Since the start of the full-scale war, over 1 million people from Ukraine have fled to Germany and 881,399 have registered for temporary protection, Germany being second among countries hosting people registered for temporary protection or similar national protection schemes (UNHCR as of 31 January 2023). Nearly 8.1 million refugees from Ukraine were recorded across Europe (as of 21 February 2023).
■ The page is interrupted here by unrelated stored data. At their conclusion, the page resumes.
/-- Settles O35: each line's run is cut to the cells left, fewer than 2. -/
theorem lineDegradesToPixel : Obligations.LineDegradesToPixel := by
  refine ⟨fun s W H xs ys x y w c hr hx0 hxW hy0 hyH hw hedge h2 => ?_,
    fun s W H xs ys x y h c hr hx0 hxW hy0 hyH hh hedge h2 => ?_⟩
  · rw [exec_drawHLine_ready hr, clampRun_of_ge hedge]
    exact lineBody_degrades hr 0x06 _ _ c (decide_eq_false (by omega)) h2 ⟨hx0, hxW⟩ ⟨hy0, hyH⟩
  · rw [exec_drawVLine_ready hr, clampRun_of_ge hedge]
    exact lineBody_degrades hr 0x07 _ _ c (decide_eq_false (by omega)) h2 ⟨hx0, hxW⟩ ⟨hy0, hyH⟩

/-- Settles O37: a run of at least 2 that exceeds the threshold is a stream on the DMA path, for both lines. -/
theorem dmaLinesComplete : Obligations.DmaLinesComplete := by
  intro s W H xs ys x y len c ha hr hx0 hxW hy0 hyH hlen hp
  have hin : decide (x.toInt < 0 ∨ x.toInt ≥ W.toNat ∨ y.toInt < 0 ∨ y.toInt ≥ H.toNat ∨ len.toInt ≤ 0) = false :=
    decide_eq_false (by omega)
  refine ⟨fun h2 hn => ?_, fun h2 hn => ?_⟩
  · rw [exec_drawHLine_ready hr]
    obtain ⟨t, ht, hdma, hbusy, -, k, hk⟩ := lineBody_dma hr 0x06 _ _ _ _ c ha hin h2 hp hn
    exact ⟨t, k, ht, hdma, hbusy, hk⟩
  · rw [exec_drawVLine_ready hr]
    obtain ⟨t, ht, hdma, hbusy, -, k, hk⟩ := lineBody_dma hr 0x07 _ _ _ _ c ha hin h2 hp hn
    exact ⟨t, k, ht, hdma, hbusy, hk⟩

/-! The rectangle (R217). -/

/-- The no-op test of a rectangle, as one disjunction. -/
theorem outside_or_emptySides (W H x y w h : Int) :
    (outside W H x y || decide (w ≤ 0 ∨ h ≤ 0)) = decide (x < 0 ∨ y < 0 ∨ x ≥ W ∨ y ≥ H ∨ w ≤ 0 ∨ h ≤ 0) := by
  rw [outside, ← Bool.decide_or]
  exact decide_eq_decide.2 (by omega)

/-- `FILL_RECT` on a block that is set up, from its clipped origin (X, Y) and clipped sides w1, h1. -/
theorem exec_fillRect_ready {s : State} {W H xs ys x y w h : Word} {X Y w1 h1 : Int} (hr : Ready s W H xs ys)
    (hx : clipOrigin s.cfg.negOrigin x.toInt w.toInt = (X, w1))
    (hy : clipOrigin s.cfg.negOrigin y.toInt h.toInt = (Y, h1)) (c : Word) :
    exec (.fillRect x y w h c) s =
      if decide (X < 0 ∨ Y < 0 ∨ X ≥ W.toNat ∨ Y ≥ H.toNat ∨ w1 ≤ 0 ∨ h1 ≤ 0) then .next s.accept.ok
      else fillBody 0x08 s.accept X Y (X + clampRun W.toNat X w1 - 1) (Y + clampRun H.toNat Y h1 - 1) c
        (clampRun W.toNat X w1 * clampRun H.toNat Y h1).toNat := by
  obtain ⟨hi, hW, hH, -, -⟩ := hr
  rw [exec, execFillRect, requireInit_ready (by exact hi), withPanel_ready (by exact hW) (by exact hH)]
  simp only [State.accept_cfg, hx, hy, outside_or_emptySides]

/-- Settles O31: past the clipped origin the request is a no-op or a stream on the one-word path. -/
theorem fillRectCompletes : Obligations.FillRectCompletes := by
  intro s W H xs ys x y w h c hr clipX clipY X Y w1 h1 w2 h2 noop hd
  rw [exec_fillRect_ready hr (clipOrigin_eq ..) (clipOrigin_eq ..)]
  obtain ⟨-, -, -, hxs, hys⟩ := hr
  change (if noop then _ else _) = _
  split
  next => rw [State.accept_ok]
  next hnoop =>
    have hpath : s.cfg.dmaPresent = false ∨ w2 * h2 ≤ s.cfg.dmaThreshold := hd.resolve_left hnoop
    exact fillBody_words 0x08 X Y _ _ c (w2 * h2).toNat hxs hys (usesDma_false (hpath.imp_right fun h => by omega))

/-- Settles O36: past the clipped origin the request is a stream on the DMA path. -/
theorem dmaFillCompletes : Obligations.DmaFillCompletes := by
  intro s W H xs ys x y w h c ha hr clipX clipY X Y w1 h1 w2 h2 hin hp hn
  rw [exec_fillRect_ready hr (clipOrigin_eq ..) (clipOrigin_eq ..), decide_eq_false hin, if_neg Bool.false_ne_true]
  obtain ⟨-, -, -, hxs, hys⟩ := hr
  exact fillBody_dma 0x08 X Y _ _ c ha hxs hys hp (show s.cfg.dmaThreshold < (w2 * h2).toNat by omega)

/-- A run inside the panel is not cut (R215). -/
theorem clampRun_of_le {limit pos len : Int} (h : pos + len ≤ limit) : clampRun limit pos len = len :=
  if_neg (by omega)

/-- Settles O32: neither the origin nor a side is cut, and the chunks of `w*h` words are the sizes. -/
theorem fillInsidePanel : Obligations.FillInsidePanel := by
  intro s W H xs ys x y w h c hr hp hx hy hw hh hxW hyH
  refine ⟨chunks s.cfg (w.toNat * h.toNat), chunks_sum .., fun k hk => ⟨chunks_pos _ _ k hk, chunks_le _ _ k hk⟩, ?_⟩
  have hfill := exec_fillRect_words (c := c) hr (clipOrigin_of_nonneg _ w.toInt hx) (clipOrigin_of_nonneg _ h.toInt hy)
    (decide_eq_false (by omega)) (by omega) (by omega) (usesDma_false (.inl hp))
  rwa [clampRun_of_le hxW, clampRun_of_le hyH, toNat_toInt_mul (by omega) (by omega)] at hfill

end Sys2Proof.Machine
end

section
/-! The mode toggles and the helpers (43_modes_and_helpers R259 to R269). -/

namespace Sys2Proof.Machine

/-! The toggles. -/

/-- A toggle on a block that is not set up (60_exceptions R301, R303). -/
theorem toggle_unset {op cmd : Byte} {settle : Option Nat} {s : State} (h : s.initialized = false) :
    toggle op cmd settle s = .next (faultedAt s .notInitialized op .none) :=
  requireInit_accept_unset h

/-- Settles O44: each of the four is a toggle of its operand's command and settle delay. -/
theorem togglesComplete : Obligations.TogglesComplete := by
  intro s on
  refine ⟨fun hi => ⟨?invert, ?sleep, ?idle, ?enable⟩, fun hi => ⟨?invertUnset, ?sleepUnset, ?idleUnset, ?enableUnset⟩⟩
  case invert | sleep | idle | enable => exact toggle_eq hi
  case invertUnset | sleepUnset | idleUnset | enableUnset => exact toggle_unset hi

/-- Settles O45: `PARTIAL` is the toggle of partial mode and normal mode. -/
theorem partialToggleCompletes : Obligations.PartialToggleCompletes :=
  fun _ _ => ⟨toggle_eq, toggle_unset⟩

/-- `POWER_SAVE` behind the gate: the mode's entry decides (R265). -/
theorem execPowerSave_ready {s : State} {mode : Byte} (h : s.initialized = true) :
    execPowerSave mode s = (s.cfg.pwrSave.lookup mode).elim
      (.next (faultedAt s .badMode 0x15 (.mode mode))) fun e => .next (toggled s e.cmd e.settle) := by
  rw [execPowerSave, requireInit_ready (by exact h), powerEntry, State.accept_cfg]
  cases s.cfg.pwrSave.lookup mode with
  | none => rfl
  | some e => exact toggle_eq h

/-- Settles O46: the gate first, then the mode's entry. -/
theorem powerSaveCompletes : Obligations.PowerSaveCompletes := by
  intro s mode
  refine ⟨fun e hi he => ?entry, fun hi hn => ?noEntry, fun hi => ?unset⟩
  case entry => rw [exec, execPowerSave_ready hi, he, Option.elim_some]
  case noEntry => rw [exec, execPowerSave_ready hi, hn, Option.elim_none]
  case unset => rw [exec, execPowerSave, requireInit_accept_unset hi]

/-! The helpers. -/

/-- An accepted request that only responds. -/
theorem State.accept_respond (s : State) (st : Status) (v : Word) :
    s.accept.respond st v = { s with busy := false, trace := s.trace ++ [.resp st v] } := by
  simp [State.accept, State.respond, State.emit]

/-- Settles O47: `SET_BRIGHTNESS` is accepted and responds, with no gate between. -/
theorem setBrightnessResponds : Obligations.SetBrightnessResponds := fun s _ =>
  congrArg Host.Outcome.next (s.accept_respond .unsupported 0)

/-- A concatenation as a number, the left part high. -/
theorem toNat_append_eq_mul_add {m n : Nat} (x : BitVec m) (y : BitVec n) :
    (x ++ y).toNat = x.toNat * 2 ^ n + y.toNat := by
  rw [BitVec.toNat_append, ← Nat.shiftLeft_add_eq_or_of_lt y.isLt, Nat.shiftLeft_eq]

/-- The packed color as a number (R269): each channel cut to its top bits, red highest. -/
theorem pack565_eq_ofNat (r g b : Byte) :
    pack565 r g b = BitVec.ofNat 16 (r.toNat / 8 * 2048 + g.toNat / 4 * 32 + b.toNat / 8) := by
  have hr := r.isLt
  have hg := g.isLt
  have hb := b.isLt
  apply BitVec.eq_of_toNat_eq
  simp only [pack565, toNat_append_eq_mul_add, BitVec.extractLsb'_toNat, Nat.shiftRight_eq_div_pow, BitVec.toNat_ofNat]
  omega

/-- Settles O48: `COLOR565` is accepted and responds the packed color, with no gate between. -/
theorem color565Packs : Obligations.Color565Packs := by
  refine ⟨fun s r g b => ?_, by decide⟩
  rw [← pack565_eq_ofNat, ← State.accept_respond]
  rfl

end Sys2Proof.Machine
end

section
/-! A recorded fault or a refusal stops the block until reset (60_exceptions R303, R305). -/

namespace Sys2Proof.Machine

theorem step_faulted {s : State} {r : FaultRecord} (hf : s.fault = some r) (hr : s.resetIn = false) :
    step s = .fault .quiescent := by
  simp [step, cycle, hr, hf]

/-- Settles O6: the fault gate and the refusal gate stand before any agent's move, and the reset before both. -/
theorem onlyResetLeavesFault : Obligations.OnlyResetLeavesFault :=
  ⟨fun _ _ hf hr => step_faulted hf hr, fun _ hx hf hr => step_refused hx hr hf,
    fun s h => ⟨s.applyReset, step_reset h, rfl, rfl, rfl⟩⟩

end Sys2Proof.Machine
end

section
/-! The reset input restores the whole block (70_reset_and_hazards R340). -/

namespace Sys2Proof.Machine

/-- Settles O2: the reset input is sampled before any agent moves, and what it answers is the reset state around the
memory and the requests. -/
theorem resetInputRestoresBlock : Obligations.ResetInputRestoresBlock :=
  fun _ h => step_reset h

end Sys2Proof.Machine
end

section
/-! The spec's sample words (95_test_vectors 2.1, 2.2). -/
IOM Germany, in close cooperation with civil society and other UN agencies has reached around 450,000 persons both on and offline with information materials on a range of issues including the dangers of trafficking, gender-based violence, labour exploitation, psychosocial support, among others as well as training for first responders and state and civil society workers.

As for her future, there is little time for business dreams in Freiberg. Tetiana is focused on learning German. After completing her course, she will be able to sign up at the job centre in Freiberg. “I always dreamt of coming back to Germany, but not like this. Now that I’m here, I would like to stay, find a job, and give back to Germany what they have given me.”

Old home, new home. At home Tetiana helps acclimate her son and mother to their new country, while keeping Ukraine close. Photo: Jorge Galindo/IOM 2023

Back home, life in Kyiv continues. In an attempt at normalcy, she decided to leave the wedding dresses in the shop windows. “All my colleagues also left, but we decided to leave our products on display as a small symbol that life goes on.”

Tetiana does not hesitate when asked where she finds her strength. “My son… No one really knows how to cope, but for me just the wish to give him a real childhood, to go to school without hearing the air raid alarms, is what keeps me going.”